*REQUIRED WORK*: Every line in the entries that holds "loop" should be identified and copied.

*SOURCE DATA*:
-- ==== Sys2Proof/Machine/Switch.lean ====
section
/-! DEFINITION. Switching contexts: requests and the boundary they take effect at (R257, R391), quiesce and save (R392 to R396), the diversion table
(R398 to R403), restore (R397, R404), frames (R417 to R419). -/

namespace Sys2Proof.Machine

/-! ### Requests (R257, R391, R399) -/

/-- Why a switch is requested: the arbiter, a frame edge, the host, a debugger, YIELD (R391). -/
def Why.arbiter : Nat := 0
def Why.frame : Nat := 1
def Why.host : Nat := 2
def Why.debugger : Nat := 3
def Why.yield : Nat := 4

/-- The lowest save slot of a context's region that no other context holds (R392). -/
def State.freeSlot (s : State) (id : Nat) (c : Ctx) : Option Nat :=
  match c.slot with
  | some k => some k
  | none =>
    let used := s.ctxs.filterMap fun (i, x) => if i ≠ id ∧ x.who.region = c.who.region then x.slot else none
    (List.range (fld (s.rcb c.who.region 14) 0 16)).find? (fun k => !used.contains k)

/-- Whether the diversion table of the core's die, which has 16,384 entries in all, can supply the entries of a switch-out beside those in use and
those reserved (R399). -/
def State.divRoom (s : State) (id core : Nat) (c : Ctx) : Bool :=
  let d := dieOf core
  decide (((s.die d).div.filter (fun e => !e.replaced id core)).length + s.divReserved d id + c.runs.length + 1 ≤ 16384)

/-- Whether a staged loop is open in the running code (R256). -/
def Ctx.staged (c : Ctx) : Bool := c.regs.st.sv && decide (c.regs.st.slevel < c.regs.st.depth)

/-- A context whose debugger's step a switch cuts short: a step-issue has ended with its issue, a settle wait ends with CUT, and what it issued ends as
ordinary events do (R390). -/
def Ctx.cutStep (c : Ctx) : Ctx :=
  if c.dbg.settling = false then c
  else if bit c.dbg.ctl 2 = false then c.halted Cause.step
  else
    let c := c.halted Cause.step
    let plain (k : Cmd) : Cmd := { k with stepf := false }
    let plainV (v : VecOp) : VecOp := { v with stepf := false }
    let plainM (m : MOp) : MOp := { m with stepf := false }
    { c with
      dbg := { c.dbg with stat := setFld c.dbg.stat 10 1 1 }
      xf := { c.xf with log := c.xf.log.map plain, again := c.xf.again.map plain }
      eng := { c.eng with vq := c.eng.vq.map plainV, ms := c.eng.ms.map plainM } }

/-- What a switch must wait for at the present bundle: a PHASE past step 1 or a DONE under way, a window-space access whose request has been made, a trap
that waits to be entered (R89, R391). -/
def Ctx.bundleBusy (c : Ctx) : Bool := c.ph.op.any (fun o => o.sent || o.isDone) || c.ph.rem.isSome || c.trapWait.isSome

/-- SWITCH_REQUEST: a switch of the task on a core is requested. A staged loop drains first, except for a frame-edge switch in an idle frame, in which
the task has stopped issuing and which starts at once (R419); a PHASE under way, a sent window-space access, a missing save slot or
missing diversion entries are waited for; then the task leaves at this boundary (R257, R391, R392, R399). -/
def execSwitchRequest (core why : Nat) (s : State) : Host.Outcome State Fault Refusal :=
  match (s.core core).ctx with
  | none => .next s
  | some id => match s.ctx id with
    | none => .next s
    | some c =>
      if c.loc ≠ .resident core ∨ c.leaving = true ∨ c.isOver = true then .next s
      else
        let why := if c.want = some Why.frame then Why.frame else why
        let c := { c with want := some why }
        let again (s : State) : Host.Outcome State Fault Refusal := .next (s.pushOnce 1 0 (.switchRequest core why))
        let atOnce := c.idle && decide (why = Why.frame)
        let drain (b : Nat) (c : Ctx) : Ctx := { c with regs := { c.regs with st := { c.regs.st with stage := setFld c.regs.st.stage 15 1 b } } }
        if c.staged && !atOnce && !c.stageOut then again (s.setCtx id (drain 1 c))
        else if c.bundleBusy then again (s.setCtx id c)
        else match s.freeSlot id c, s.divRoom id core c with
          | some k, true =>
            let c := (if c.staged && !c.stageOut then drain 0 c else c).cutStep
            .next ((s.setCtx id { c with slot := some k, leaving := true, stageOut := false }).push 0 id .quiesceDone)
          | _, _ => again (s.setCtx id { c with stageOut := false })

/-! ### Saving (R392, R393, R398, R400) -/

/-- The 4 KiB blocks of a context, rising (R392). -/
def Ctx.blocks (c : Ctx) : List Nat := (coveredBlocks c.bufs).map (·.1)

/-- The accesses that wait at every die are looked at again. -/
def callDiverted (s : State) : State := (List.range 5).foldl (fun s d => if (s.die d).divq.isEmpty then s else s.pushOnce 0 d .divertedAccess) s

/-- The entries of a switch-out: one for the context, one for each slice permission entry it held (R398). -/
def switchEntries (s : State) (id core : Nat) (c : Ctx) : List DivEnt :=
  let e (isCtx : Bool) (run : Nat × Nat × Nat) : DivEnt :=
    { state := 1, isCtx := isCtx, core := core, ncore := core, start := run.1, count := run.2.1, rights := 7, share := run.2.2,
      world := c.who.world, owner := c.who.region, slot := c.slot.getD 0, next := 0, image := s.imageBase c, ctxId := id, spilled := false }
  e true (0, 0, 0) :: c.runs.map (e false)

/-- Whether a task is quiet: its loads have returned, its VEC, PRM and SCL operations have ended, and no stream operation can act (R392, R393). -/
def State.quietTask (s : State) (id : Nat) (c : Ctx) : Bool :=
  c.ph.memq.isEmpty && c.ph.rem.isNone && c.eng.vq.isEmpty && c.eng.prm.isEmpty && c.eng.scl.isEmpty && c.trapWait.isNone
    && (nextOp s id c [] c.eng.ms).isNone

/-- Whether the context engine may access a context's image for its world: a save or restore that may not ends the task, as a translation failure
(R416; that it does is DEDUCED, notes/assumptions/29). -/
def State.mayImage (s : State) (c : Ctx) : Bool := s.devMay c.who.world (s.imageBase c) 0xA00000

*OUTPUT OF THE TASK*:
/-- Whether a staged loop is open in the running code (R256). -/
/-- SWITCH_REQUEST: a switch of the task on a core is requested. A staged loop drains first, except for a frame-edge switch in an idle frame, in which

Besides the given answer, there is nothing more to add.